------ Provided data
/-- The twin of a replaced card asks the spare for its plan area 0, to load it. Where no step aborted the pair ends here. -/
def beginLoad (s : State) : State :=
  match spareNamed s with
  | none => s
  | some c =>
    if s.twin.loading.isSome then s
    else
      let s := if s.twin.pair = .inStep ∧ s.led.st = .opened then enterSolo 2 s else s
      askCard c 4 (.read 0x3881 1) { s with twin := { s.twin with loading := some c } }

/-- Write the custody image into the spare's plan area on lane 3. -/
def sendImage (c base : Nat) (s : State) : State :=
  let tw := s.plan.plan.tw
  if !bit s.twin.custody 1 then s
  else match nextPort s c 0 none with
    | none => s
    | some p =>
      let h := fetchRanges [(tw.custAddr, 256)] s
      let n := bits (leNat h.2) 127 64
      let y := fetchRanges [(tw.custAddr, n)] h.1
      let bs := y.2
      let x := freshTxn y.1
      let r : Remote := { txn := x.1, unit := loadUnit', ctx := 0, port := p, dst := c, write := true, addr := base, len := n }
      let s : State := { x.2 with fab := { x.2.fab with remotes := x.2.fab.remotes ++ [r] } }
      sendRun p { typ := 1, vl := 3, dst := c, src := cardId s, txn := x.1 } base bs true s

/-- An answer to a request of this card's own: the oldest one without an answer from that card. -/
def ownAnswer (c : Nat) (ans : Option Bytes) (s : State) : State :=
  match s.fab.recAsk.find? fun x => decide (x.1 = c) with
  | none => s
  | some x =>
    let s' : State := { s with fab := { s.fab with recAsk := s.fab.recAsk.erase x } }
    if x.2 = 4 then
      (match ans with
      | some bs => if s.twin.loading = some c then sendImage c (leNat bs) s' else s'
      | none => s')
    else if x.2 = 5 then gatewayTable ans s'
    else recAnswer c ans s

/-! ### Meanings -/

/-- PAIR_TIMER (R344). A SOLO card, which pairs again only by R345, sends PAIR too while its ledger allows seeding (DEDUCED, log
entry 174). -/
def execPairTimer (s : State) : Res := .next (if (s.twin.pair = .waiting ∨ (s.twin.pair = .solo ∧ seedPhase s ≠ 0)) ∧ s.keep.mirror = false then
    (if seedsNow s then trySeed s else sendPair s) else s)

/-- PAIR (R344, R345). -/
def execPair (m : PairMsg) (s : State) : Res := .next (if s.keep.mirror then s else takePair m s)

/-- SEED (R345): bytes for the mirror areas. -/
def execSeed (addr : BitVec 42) (data : Bytes) (s : State) : Res :=
  .next (
    let inside := (mirrorRanges s).any fun r => decide (r.1 ≤ addr.toNat) && decide (addr.toNat + data.length ≤ r.1 + r.2)
    if s.twin.pair = .seeding ∧ inside = true then pokeDev addr.toNat data { s with twin := { s.twin with seeded := true } } else s)

/-- SEEDEND (R345). -/
def execSeedEnd (committed : BitVec 64) (digests : List (BitVec 128)) (boundary : BitVec 128) (block : Bytes) (s : State) : Res :=
  .next (if s.twin.pair = .seeding then takeSeedEnd committed.toNat digests boundary block s else s)

/-- SEEDOK (R345). -/
def execSeedOk (s : State) : Res :=
  .next (if s.twin.pair = .seeding then tryInStep { s with twin := { s.twin with gotOk := true } } else s)

/-- IMAGE (R346): custody is complete with the last byte. -/
def execImage (off : Nat) (data : Bytes) (last : Bool) (s : State) : Res :=
  .next (
    let tw := s.plan.plan.tw
    if twinOn s && tw.custody && decide (off + data.length ≤ 4294967296) then
      let s := pokeDev (tw.custAddr + off) data s
      { s with twin := { s.twin with custody := setBit s.twin.custody 1 last } }
    else s)

/-- INPUT (R349): at pending offset 0. -/
def execInput (step : BitVec 64) (off : Nat) (data : Bytes) (s : State) : Res :=
  .next (
    let n := s.plan.plan.tw.ringBytes
    if twinOn s && decide (off + data.length ≤ n) then
      let s := putPend off data s
      if off + data.length = n then trySack step.toNat { s with twin := { s.twin with inputStep := step.toNat } } else s
    else s)

/-- GRAD (R349). -/
def execGrad (step : BitVec 64) (layer off : Nat) (data : Bytes) (s : State) : Res :=
  .next (match layerEnt (partnerLt s) layer with
    | none => s
    | some e =>
      if twinOn s && decide (step.toNat = s.led.running) then
        putGrad ((partnerLt s).tensorsOf e) off data { s with twin := { s.twin with shadowB := s.twin.shadowB + data.length } }
      else s)

/-- GEND (R349, R350). -/
def execGend (step : BitVec 64) (layer : Nat) (n cs : W32) (dg ds : BitVec 128) (s : State) : Res :=
  .next (match layerEnt (partnerLt s) layer with
    | none => s
    | some _ => if twinOn s && decide (step.toNat = s.led.running) then takeGend step.toNat layer n cs dg ds s else s)

/-- GACK (R350). -/
def execGack (step : BitVec 64) (layer : Nat) (ok : Bool) (s : State) : Res :=
  .next (match layerEnt (ownLt s) layer with
    | none => s
    | some e => if twinOn s && decide (step.toNat = s.led.running) then takeGack layer e ok s else s)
------------
#### Work instruction
Among the records above, only the lines between the line holding "bs) s' else s'" and the line holding "let inside := (mirrorRanges", inclusive, are to be output, exactly as written.

#### Finished task
      | some bs => if s.twin.loading = some c then sendImage c (leNat bs) s' else s'
      | none => s')
    else if x.2 = 5 then gatewayTable ans s'
    else recAnswer c ans s

/-! ### Meanings -/

/-- PAIR_TIMER (R344). A SOLO card, which pairs again only by R345, sends PAIR too while its ledger allows seeding (DEDUCED, log
entry 174). -/
def execPairTimer (s : State) : Res := .next (if (s.twin.pair = .waiting ∨ (s.twin.pair = .solo ∧ seedPhase s ≠ 0)) ∧ s.keep.mirror = false then
    (if seedsNow s then trySeed s else sendPair s) else s)

/-- PAIR (R344, R345). -/
def execPair (m : PairMsg) (s : State) : Res := .next (if s.keep.mirror then s else takePair m s)

/-- SEED (R345): bytes for the mirror areas. -/
def execSeed (addr : BitVec 42) (data : Bytes) (s : State) : Res :=
  .next (
    let inside := (mirrorRanges s).any fun r => decide (r.1 ≤ addr.toNat) && decide (addr.toNat + data.length ≤ r.1 + r.2)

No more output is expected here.